I’ll be paying it forward in Boston butts and then some.

2 thoughts on ““You’re selling what?”

  1. I actually sold Girl Scout Cookies one year. After that, my Mom couldn’t stand the commercialism. I stopped asking the grandparents – any of them – for support if my kids were selling things. It’s kind of frustrating, because my husband’s folks all bought things from the older cousins. His sisters, whose kids sales we all shopped, didn’t buy from us. My Dad is dead broke. And my Mom’s response was a very honest, “Can I just send a check?” (And she did. But the kids didn’t want to hear that, and it felt weird.) So we stopped asking From an emotional standpoint, I hate asking for things. Hate it. And to put my kids in the position of getting turned down by family was way too much to be worthwhile.

    We take your pay-it-forward attitude in the hopes that someday our grandkids won’t be this frustrated. But we made the decision that we would support Scott’s nieces and nephew because we love them, we would buy what we could, when we could ourselves, and we would try hard not turn away the neighbor kids at the doors. More than that, we volunteer at the school to show our support, as warm bodies often trump sales money in a crisis anyway.

    I do hate fundraisers. I understand the need. But I can’t stand it in the same breath. But I hate teaching kids the importance of marketing so young, when they don’t know people are buying from them largely out of guilt anyway. I don’t like making them think that a sales-oriented culture is an okay thing. Except, at a purely realistic level, we LIVE in a sales oriented culture, and I need to get over myself.
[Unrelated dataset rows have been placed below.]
@[simp] theorem State.getV_setI (s : State) (w : Word) (r : Reg) : (s.setI w).getV r = s.getV r := rfl
@[simp] theorem State.getV_setPc (s : State) (w : Word) (r : Reg) : (s.setPc w).getV r = s.getV r := rfl
@[simp] theorem State.getV_setSp (s : State) (n : Fin 17) (r : Reg) : (s.setSp n).getV r = s.getV r := rfl
@[simp] theorem State.getV_setStack (s : State) (j : Fin 16) (w : Word) (r : Reg) : (s.setStack j w).getV r = s.getV r := rfl
@[simp] theorem State.getV_setDt (s : State) (b : Byte) (r : Reg) : (s.setDt b).getV r = s.getV r := rfl
@[simp] theorem State.getV_setSt (s : State) (b : Byte) (r : Reg) : (s.setSt b).getV r = s.getV r := rfl
@[simp] theorem State.getV_setDisp (s : State) (d : Display) (r : Reg) : (s.setDisp d).getV r = s.getV r := rfl
@[simp] theorem State.getV_setDirty (s : State) (b : Bool) (r : Reg) : (s.setDirty b).getV r = s.getV r := rfl
@[simp] theorem State.getV_setKeyFlag (s : State) (k : Key) (b : Bool) (r : Reg) : (s.setKeyFlag k b).getV r = s.getV r := rfl
@[simp] theorem State.getV_setMode (s : State) (m : Mode) (r : Reg) : (s.setMode m).getV r = s.getV r := rfl
@[simp] theorem State.getV_setMem (s : State) (m : List Host.Cell) (r : Reg) : (s.setMem m).getV r = s.getV r := rfl
@[simp] theorem State.getV_setDraws (s : State) (k : Nat) (r : Reg) : (s.setDraws k).getV r = s.getV r := rfl

@[simp] theorem State.getKey_setV (s : State) (x : Reg) (b : Byte) (q : Key) : (s.setV x b).getKey q = s.getKey q := rfl
@[simp] theorem State.getKey_setAllV (s : State) (w : Vector Byte 16) (q : Key) : (s.setAllV w).getKey q = s.getKey q := rfl
@[simp] theorem State.getKey_setI (s : State) (w : Word) (q : Key) : (s.setI w).getKey q = s.getKey q := rfl
@[simp] theorem State.getKey_setPc (s : State) (w : Word) (q : Key) : (s.setPc w).getKey q = s.getKey q := rfl
@[simp] theorem State.getKey_setSp (s : State) (n : Fin 17) (q : Key) : (s.setSp n).getKey q = s.getKey q := rfl
@[simp] theorem State.getKey_setStack (s : State) (j : Fin 16) (w : Word) (q : Key) : (s.setStack j w).getKey q = s.getKey q := rfl
@[simp] theorem State.getKey_setDt (s : State) (b : Byte) (q : Key) : (s.setDt b).getKey q = s.getKey q := rfl
@[simp] theorem State.getKey_setSt (s : State) (b : Byte) (q : Key) : (s.setSt b).getKey q = s.getKey q := rfl
@[simp] theorem State.getKey_setDisp (s : State) (d : Display) (q : Key) : (s.setDisp d).getKey q = s.getKey q := rfl
@[simp] theorem State.getKey_setDirty (s : State) (b : Bool) (q : Key) : (s.setDirty b).getKey q = s.getKey q := rfl
@[simp] theorem State.getKey_setMode (s : State) (m : Mode) (q : Key) : (s.setMode m).getKey q = s.getKey q := rfl
@[simp] theorem State.getKey_setMem (s : State) (m : List Host.Cell) (q : Key) : (s.setMem m).getKey q = s.getKey q := rfl
@[simp] theorem State.getKey_setDraws (s : State) (k : Nat) (q : Key) : (s.setDraws k).getKey q = s.getKey q := rfl

@[simp] theorem State.byteAt_setV (s : State) (x : Reg) (b : Byte) (a : Nat) : (s.setV x b).byteAt a = s.byteAt a := rfl
@[simp] theorem State.byteAt_setAllV (s : State) (w : Vector Byte 16) (a : Nat) : (s.setAllV w).byteAt a = s.byteAt a := rfl
@[simp] theorem State.byteAt_setI (s : State) (w : Word) (a : Nat) : (s.setI w).byteAt a = s.byteAt a := rfl
@[simp] theorem State.byteAt_setPc (s : State) (w : Word) (a : Nat) : (s.setPc w).byteAt a = s.byteAt a := rfl
@[simp] theorem State.byteAt_setSp (s : State) (n : Fin 17) (a : Nat) : (s.setSp n).byteAt a = s.byteAt a := rfl
@[simp] theorem State.byteAt_setStack (s : State) (j : Fin 16) (w : Word) (a : Nat) : (s.setStack j w).byteAt a = s.byteAt a := rfl
@[simp] theorem State.byteAt_setDt (s : State) (b : Byte) (a : Nat) : (s.setDt b).byteAt a = s.byteAt a := rfl
@[simp] theorem State.byteAt_setSt (s : State) (b : Byte) (a : Nat) : (s.setSt b).byteAt a = s.byteAt a := rfl
@[simp] theorem State.byteAt_setDisp (s : State) (d : Display) (a : Nat) : (s.setDisp d).byteAt a = s.byteAt a := rfl
@[simp] theorem State.byteAt_setDirty (s : State) (b : Bool) (a : Nat) : (s.setDirty b).byteAt a = s.byteAt a := rfl
@[simp] theorem State.byteAt_setKeyFlag (s : State) (k : Key) (b : Bool) (a : Nat) : (s.setKeyFlag k b).byteAt a = s.byteAt a := rfl
@[simp] theorem State.byteAt_setMode (s : State) (m : Mode) (a : Nat) : (s.setMode m).byteAt a = s.byteAt a := rfl
@[simp] theorem State.byteAt_setDraws (s : State) (k : Nat) (a : Nat) : (s.setDraws k).byteAt a = s.byteAt a := rfl

end Sys2Proof.Machine
end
    Conflicted much, Jessie? 🙂

    Liked by 1 person

    1. Articulately stated, Jessie!

      I think the enduring lesson for kids who take an active role in fundraising is this:

      Hard work matters.
      Getting outside your comfort zone matters.
      Learning how to be gracious when someone tells you “no” matters.

      And perhaps most importantly, it matters that children understand their “extracurriculars” are not free. These experiences come to them at a considerable cost to their parents. If selling fill-in-the-blank becomes a teaching moment for that child to learn gratitude and appreciation, it’s an endeavor I can get behind.